Work item → Return the lines below that contain the word "dregs".

The input →
════

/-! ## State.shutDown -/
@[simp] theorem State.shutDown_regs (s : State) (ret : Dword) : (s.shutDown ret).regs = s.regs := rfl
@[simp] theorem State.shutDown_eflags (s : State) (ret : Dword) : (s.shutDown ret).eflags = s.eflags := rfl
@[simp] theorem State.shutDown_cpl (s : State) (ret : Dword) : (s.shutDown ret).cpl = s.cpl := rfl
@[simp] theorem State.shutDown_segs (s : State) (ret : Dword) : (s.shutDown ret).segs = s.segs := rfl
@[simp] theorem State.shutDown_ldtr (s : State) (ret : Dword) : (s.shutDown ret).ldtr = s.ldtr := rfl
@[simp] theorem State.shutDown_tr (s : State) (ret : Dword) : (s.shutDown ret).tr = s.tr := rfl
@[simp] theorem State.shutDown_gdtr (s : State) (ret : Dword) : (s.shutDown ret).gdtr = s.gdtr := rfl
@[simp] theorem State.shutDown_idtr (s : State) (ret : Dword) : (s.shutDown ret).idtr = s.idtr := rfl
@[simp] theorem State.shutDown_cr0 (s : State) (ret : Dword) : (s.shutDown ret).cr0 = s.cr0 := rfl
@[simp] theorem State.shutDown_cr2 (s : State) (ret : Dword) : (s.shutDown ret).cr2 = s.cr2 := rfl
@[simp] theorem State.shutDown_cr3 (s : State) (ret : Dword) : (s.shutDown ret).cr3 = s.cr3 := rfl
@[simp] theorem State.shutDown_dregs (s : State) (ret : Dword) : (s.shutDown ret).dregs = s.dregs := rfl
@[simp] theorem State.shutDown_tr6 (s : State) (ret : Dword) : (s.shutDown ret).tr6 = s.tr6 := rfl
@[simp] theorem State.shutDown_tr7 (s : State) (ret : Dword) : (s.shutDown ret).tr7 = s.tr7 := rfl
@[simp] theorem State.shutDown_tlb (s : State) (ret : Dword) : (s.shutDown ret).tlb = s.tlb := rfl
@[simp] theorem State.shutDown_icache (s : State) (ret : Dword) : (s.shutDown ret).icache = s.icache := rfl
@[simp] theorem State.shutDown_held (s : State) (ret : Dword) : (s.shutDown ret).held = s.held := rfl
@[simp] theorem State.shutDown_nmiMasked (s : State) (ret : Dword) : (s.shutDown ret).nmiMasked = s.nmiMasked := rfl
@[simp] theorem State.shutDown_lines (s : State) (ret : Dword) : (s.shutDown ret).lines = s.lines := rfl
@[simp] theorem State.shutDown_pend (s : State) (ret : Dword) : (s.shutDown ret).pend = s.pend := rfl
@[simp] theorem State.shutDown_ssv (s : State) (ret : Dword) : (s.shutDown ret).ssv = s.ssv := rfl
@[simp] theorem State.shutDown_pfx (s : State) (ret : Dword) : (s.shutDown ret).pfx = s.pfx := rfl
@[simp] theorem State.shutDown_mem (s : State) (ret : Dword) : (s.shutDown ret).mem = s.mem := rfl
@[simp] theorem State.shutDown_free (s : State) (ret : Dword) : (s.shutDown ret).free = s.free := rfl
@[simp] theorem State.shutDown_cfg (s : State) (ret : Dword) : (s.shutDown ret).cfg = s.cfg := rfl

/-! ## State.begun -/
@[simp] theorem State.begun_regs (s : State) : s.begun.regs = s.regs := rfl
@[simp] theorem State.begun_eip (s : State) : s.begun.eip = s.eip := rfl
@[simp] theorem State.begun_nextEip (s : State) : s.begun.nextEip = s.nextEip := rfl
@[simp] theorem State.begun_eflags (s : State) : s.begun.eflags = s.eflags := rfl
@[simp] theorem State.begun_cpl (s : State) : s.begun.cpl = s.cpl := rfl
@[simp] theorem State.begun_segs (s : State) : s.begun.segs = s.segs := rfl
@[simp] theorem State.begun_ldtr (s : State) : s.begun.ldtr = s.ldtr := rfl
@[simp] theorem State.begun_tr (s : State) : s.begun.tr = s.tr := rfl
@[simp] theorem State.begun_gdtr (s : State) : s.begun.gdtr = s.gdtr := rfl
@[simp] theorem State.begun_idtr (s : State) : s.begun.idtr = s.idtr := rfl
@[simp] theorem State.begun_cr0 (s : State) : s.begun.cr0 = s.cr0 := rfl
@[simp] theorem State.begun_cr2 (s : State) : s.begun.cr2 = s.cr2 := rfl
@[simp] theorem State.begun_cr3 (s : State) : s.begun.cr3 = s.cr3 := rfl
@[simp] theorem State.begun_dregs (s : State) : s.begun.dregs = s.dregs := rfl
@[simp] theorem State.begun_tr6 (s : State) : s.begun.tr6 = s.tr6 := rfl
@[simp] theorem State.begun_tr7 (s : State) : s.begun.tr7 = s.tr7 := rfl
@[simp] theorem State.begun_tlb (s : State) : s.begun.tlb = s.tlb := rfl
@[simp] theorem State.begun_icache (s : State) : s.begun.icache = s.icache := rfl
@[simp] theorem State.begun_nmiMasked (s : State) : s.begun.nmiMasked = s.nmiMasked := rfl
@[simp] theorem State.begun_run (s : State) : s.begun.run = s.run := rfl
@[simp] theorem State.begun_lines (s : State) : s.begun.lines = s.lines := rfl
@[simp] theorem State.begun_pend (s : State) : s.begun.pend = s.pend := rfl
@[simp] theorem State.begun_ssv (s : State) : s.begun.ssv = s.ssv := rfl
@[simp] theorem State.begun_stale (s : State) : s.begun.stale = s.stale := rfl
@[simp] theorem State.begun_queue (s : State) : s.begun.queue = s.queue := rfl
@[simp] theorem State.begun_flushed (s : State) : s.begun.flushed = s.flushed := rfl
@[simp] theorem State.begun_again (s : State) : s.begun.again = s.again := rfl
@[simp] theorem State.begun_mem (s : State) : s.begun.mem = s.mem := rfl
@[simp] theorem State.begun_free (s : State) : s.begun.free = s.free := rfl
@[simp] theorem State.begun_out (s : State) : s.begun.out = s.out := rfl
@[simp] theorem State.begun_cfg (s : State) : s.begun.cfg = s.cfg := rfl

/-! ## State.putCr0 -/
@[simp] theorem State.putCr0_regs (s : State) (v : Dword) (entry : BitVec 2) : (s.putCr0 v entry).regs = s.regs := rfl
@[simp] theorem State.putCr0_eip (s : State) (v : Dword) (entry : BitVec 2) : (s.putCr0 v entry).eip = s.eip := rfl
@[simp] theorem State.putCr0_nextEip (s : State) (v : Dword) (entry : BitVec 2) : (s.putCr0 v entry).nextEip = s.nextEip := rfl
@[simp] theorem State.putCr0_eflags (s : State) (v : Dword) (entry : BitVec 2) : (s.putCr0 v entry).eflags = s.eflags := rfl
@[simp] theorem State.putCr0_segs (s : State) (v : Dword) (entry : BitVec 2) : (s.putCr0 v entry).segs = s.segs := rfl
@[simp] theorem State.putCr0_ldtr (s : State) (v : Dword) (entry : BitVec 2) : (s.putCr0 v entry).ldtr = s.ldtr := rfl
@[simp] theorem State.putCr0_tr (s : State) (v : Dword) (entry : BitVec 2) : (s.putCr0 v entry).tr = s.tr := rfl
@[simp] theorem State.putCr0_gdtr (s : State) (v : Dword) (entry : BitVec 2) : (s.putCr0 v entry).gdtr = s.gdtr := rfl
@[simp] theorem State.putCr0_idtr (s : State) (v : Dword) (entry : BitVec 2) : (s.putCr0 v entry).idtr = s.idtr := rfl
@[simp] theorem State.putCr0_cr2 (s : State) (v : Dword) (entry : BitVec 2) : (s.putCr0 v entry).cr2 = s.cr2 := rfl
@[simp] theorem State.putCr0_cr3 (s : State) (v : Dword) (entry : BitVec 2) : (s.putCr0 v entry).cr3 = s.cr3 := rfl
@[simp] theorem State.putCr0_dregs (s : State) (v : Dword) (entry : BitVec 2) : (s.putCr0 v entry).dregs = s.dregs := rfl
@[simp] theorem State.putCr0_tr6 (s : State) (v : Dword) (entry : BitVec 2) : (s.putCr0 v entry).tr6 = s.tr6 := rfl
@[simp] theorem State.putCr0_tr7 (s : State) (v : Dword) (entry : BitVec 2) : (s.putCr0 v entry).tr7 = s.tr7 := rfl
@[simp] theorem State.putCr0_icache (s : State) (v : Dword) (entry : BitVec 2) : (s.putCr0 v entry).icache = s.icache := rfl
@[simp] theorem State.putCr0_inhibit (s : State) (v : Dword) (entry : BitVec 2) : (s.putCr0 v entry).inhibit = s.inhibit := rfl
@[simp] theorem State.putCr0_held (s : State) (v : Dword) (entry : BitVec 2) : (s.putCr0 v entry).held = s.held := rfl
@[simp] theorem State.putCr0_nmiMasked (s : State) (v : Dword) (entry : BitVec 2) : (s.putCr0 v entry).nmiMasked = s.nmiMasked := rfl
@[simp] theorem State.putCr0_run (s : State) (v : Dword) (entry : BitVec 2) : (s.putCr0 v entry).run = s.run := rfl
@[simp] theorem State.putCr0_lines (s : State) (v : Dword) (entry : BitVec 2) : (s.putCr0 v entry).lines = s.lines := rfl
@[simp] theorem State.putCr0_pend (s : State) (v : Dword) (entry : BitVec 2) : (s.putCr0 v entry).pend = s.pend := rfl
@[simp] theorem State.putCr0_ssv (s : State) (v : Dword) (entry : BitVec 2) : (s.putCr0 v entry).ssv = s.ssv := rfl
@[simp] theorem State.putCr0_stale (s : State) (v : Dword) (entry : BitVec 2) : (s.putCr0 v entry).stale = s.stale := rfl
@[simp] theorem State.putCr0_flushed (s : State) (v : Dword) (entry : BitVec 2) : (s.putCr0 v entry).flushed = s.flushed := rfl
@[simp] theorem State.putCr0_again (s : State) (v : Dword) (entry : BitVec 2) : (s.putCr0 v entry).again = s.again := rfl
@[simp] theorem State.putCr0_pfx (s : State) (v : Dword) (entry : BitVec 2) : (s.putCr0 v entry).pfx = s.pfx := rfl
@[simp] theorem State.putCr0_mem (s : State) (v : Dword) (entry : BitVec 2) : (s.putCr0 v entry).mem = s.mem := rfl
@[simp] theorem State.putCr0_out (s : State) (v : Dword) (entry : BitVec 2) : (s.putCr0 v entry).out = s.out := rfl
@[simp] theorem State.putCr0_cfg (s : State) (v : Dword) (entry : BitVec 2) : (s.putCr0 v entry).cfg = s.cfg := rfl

════

Solution →
@[simp] theorem State.shutDown_dregs (s : State) (ret : Dword) : (s.shutDown ret).dregs = s.dregs := rfl
@[simp] theorem State.begun_dregs (s : State) : s.begun.dregs = s.dregs := rfl
@[simp] theorem State.putCr0_dregs (s : State) (v : Dword) (entry : BitVec 2) : (s.putCr0 v entry).dregs = s.dregs := rfl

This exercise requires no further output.